- **TO DO**
Every line from the one with "a).latH = s.latH := rfl" to the one with "a).pix = s.pix := rfl", including those two, is to be copied exactly; all other lines of the entries below are left out.

- **MATERIAL PROVIDED**
/-! ### reply -/

@[simp] theorem State.reply_platform (s : State) (x : Reply) : (s.reply x).platform = s.platform := rfl
@[simp] theorem State.reply_resetIn (s : State) (x : Reply) : (s.reply x).resetIn = s.resetIn := rfl
@[simp] theorem State.reply_phase (s : State) (x : Reply) : (s.reply x).phase = s.phase := rfl
@[simp] theorem State.reply_result (s : State) (x : Reply) : (s.reply x).result = s.result := rfl
@[simp] theorem State.reply_errcode (s : State) (x : Reply) : (s.reply x).errcode = s.errcode := rfl
@[simp] theorem State.reply_width (s : State) (x : Reply) : (s.reply x).width = s.width := rfl
@[simp] theorem State.reply_height (s : State) (x : Reply) : (s.reply x).height = s.height := rfl
@[simp] theorem State.reply_radius (s : State) (x : Reply) : (s.reply x).radius = s.radius := rfl
@[simp] theorem State.reply_bufLen (s : State) (x : Reply) : (s.reply x).bufLen = s.bufLen := rfl
@[simp] theorem State.reply_dtMul (s : State) (x : Reply) : (s.reply x).dtMul = s.dtMul := rfl
@[simp] theorem State.reply_dtShift (s : State) (x : Reply) : (s.reply x).dtShift = s.dtShift := rfl
@[simp] theorem State.reply_line (s : State) (x : Reply) : (s.reply x).line = s.line := rfl
@[simp] theorem State.reply_pos (s : State) (x : Reply) : (s.reply x).pos = s.pos := rfl
@[simp] theorem State.reply_sub (s : State) (x : Reply) : (s.reply x).sub = s.sub := rfl
@[simp] theorem State.reply_latW (s : State) (x : Reply) : (s.reply x).latW = s.latW := rfl
@[simp] theorem State.reply_latH (s : State) (x : Reply) : (s.reply x).latH = s.latH := rfl
@[simp] theorem State.reply_latR (s : State) (x : Reply) : (s.reply x).latR = s.latR := rfl
@[simp] theorem State.reply_latMul (s : State) (x : Reply) : (s.reply x).latMul = s.latMul := rfl
@[simp] theorem State.reply_latSh (s : State) (x : Reply) : (s.reply x).latSh = s.latSh := rfl
@[simp] theorem State.reply_lanes (s : State) (x : Reply) : (s.reply x).lanes = s.lanes := rfl
@[simp] theorem State.reply_head (s : State) (x : Reply) : (s.reply x).head = s.head := rfl
@[simp] theorem State.reply_tail (s : State) (x : Reply) : (s.reply x).tail = s.tail := rfl
@[simp] theorem State.reply_pix (s : State) (x : Reply) : (s.reply x).pix = s.pix := rfl
@[simp] theorem State.reply_loan (s : State) (x : Reply) : (s.reply x).loan = s.loan := rfl
@[simp] theorem State.reply_events (s : State) (x : Reply) : (s.reply x).events = s.events := rfl
@[simp] theorem State.reply_replies (s : State) (x : Reply) : (s.reply x).replies = x :: s.replies := rfl
@[simp] theorem State.reply_draws (s : State) (x : Reply) : (s.reply x).draws = s.draws := rfl

/-! ### loadTable -/

@[simp] theorem State.loadTable_platform (s : State) (a : Nat) : (s.loadTable a).platform = s.platform := rfl
@[simp] theorem State.loadTable_resetIn (s : State) (a : Nat) : (s.loadTable a).resetIn = s.resetIn := rfl
@[simp] theorem State.loadTable_phase (s : State) (a : Nat) : (s.loadTable a).phase = s.phase := rfl
@[simp] theorem State.loadTable_result (s : State) (a : Nat) : (s.loadTable a).result = s.result := rfl
@[simp] theorem State.loadTable_errcode (s : State) (a : Nat) : (s.loadTable a).errcode = s.errcode := rfl
@[simp] theorem State.loadTable_width (s : State) (a : Nat) : (s.loadTable a).width = s.width := rfl
@[simp] theorem State.loadTable_height (s : State) (a : Nat) : (s.loadTable a).height = s.height := rfl
@[simp] theorem State.loadTable_radius (s : State) (a : Nat) : (s.loadTable a).radius = s.radius := rfl
@[simp] theorem State.loadTable_bufLen (s : State) (a : Nat) : (s.loadTable a).bufLen = s.bufLen := rfl
@[simp] theorem State.loadTable_dtMul (s : State) (a : Nat) : (s.loadTable a).dtMul = divtabMul a := rfl
@[simp] theorem State.loadTable_dtShift (s : State) (a : Nat) : (s.loadTable a).dtShift = divtabShift a := rfl
@[simp] theorem State.loadTable_line (s : State) (a : Nat) : (s.loadTable a).line = s.line := rfl
@[simp] theorem State.loadTable_pos (s : State) (a : Nat) : (s.loadTable a).pos = s.pos := rfl
@[simp] theorem State.loadTable_sub (s : State) (a : Nat) : (s.loadTable a).sub = s.sub := rfl
@[simp] theorem State.loadTable_latW (s : State) (a : Nat) : (s.loadTable a).latW = s.latW := rfl
@[simp] theorem State.loadTable_latH (s : State) (a : Nat) : (s.loadTable a).latH = s.latH := rfl
@[simp] theorem State.loadTable_latR (s : State) (a : Nat) : (s.loadTable a).latR = s.latR := rfl
@[simp] theorem State.loadTable_latMul (s : State) (a : Nat) : (s.loadTable a).latMul = s.latMul := rfl
@[simp] theorem State.loadTable_latSh (s : State) (a : Nat) : (s.loadTable a).latSh = s.latSh := rfl
@[simp] theorem State.loadTable_lanes (s : State) (a : Nat) : (s.loadTable a).lanes = s.lanes := rfl
@[simp] theorem State.loadTable_head (s : State) (a : Nat) : (s.loadTable a).head = s.head := rfl
@[simp] theorem State.loadTable_tail (s : State) (a : Nat) : (s.loadTable a).tail = s.tail := rfl
@[simp] theorem State.loadTable_pix (s : State) (a : Nat) : (s.loadTable a).pix = s.pix := rfl
@[simp] theorem State.loadTable_loan (s : State) (a : Nat) : (s.loadTable a).loan = s.loan := rfl
@[simp] theorem State.loadTable_events (s : State) (a : Nat) : (s.loadTable a).events = s.events := rfl
@[simp] theorem State.loadTable_replies (s : State) (a : Nat) : (s.loadTable a).replies = s.replies := rfl
@[simp] theorem State.loadTable_draws (s : State) (a : Nat) : (s.loadTable a).draws = s.draws := rfl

- **RESPONSE BOX**
@[simp] theorem State.loadTable_latH (s : State) (a : Nat) : (s.loadTable a).latH = s.latH := rfl
@[simp] theorem State.loadTable_latR (s : State) (a : Nat) : (s.loadTable a).latR = s.latR := rfl
@[simp] theorem State.loadTable_latMul (s : State) (a : Nat) : (s.loadTable a).latMul = s.latMul := rfl
@[simp] theorem State.loadTable_latSh (s : State) (a : Nat) : (s.loadTable a).latSh = s.latSh := rfl
@[simp] theorem State.loadTable_lanes (s : State) (a : Nat) : (s.loadTable a).lanes = s.lanes := rfl
@[simp] theorem State.loadTable_head (s : State) (a : Nat) : (s.loadTable a).head = s.head := rfl
@[simp] theorem State.loadTable_tail (s : State) (a : Nat) : (s.loadTable a).tail = s.tail := rfl
@[simp] theorem State.loadTable_pix (s : State) (a : Nat) : (s.loadTable a).pix = s.pix := rfl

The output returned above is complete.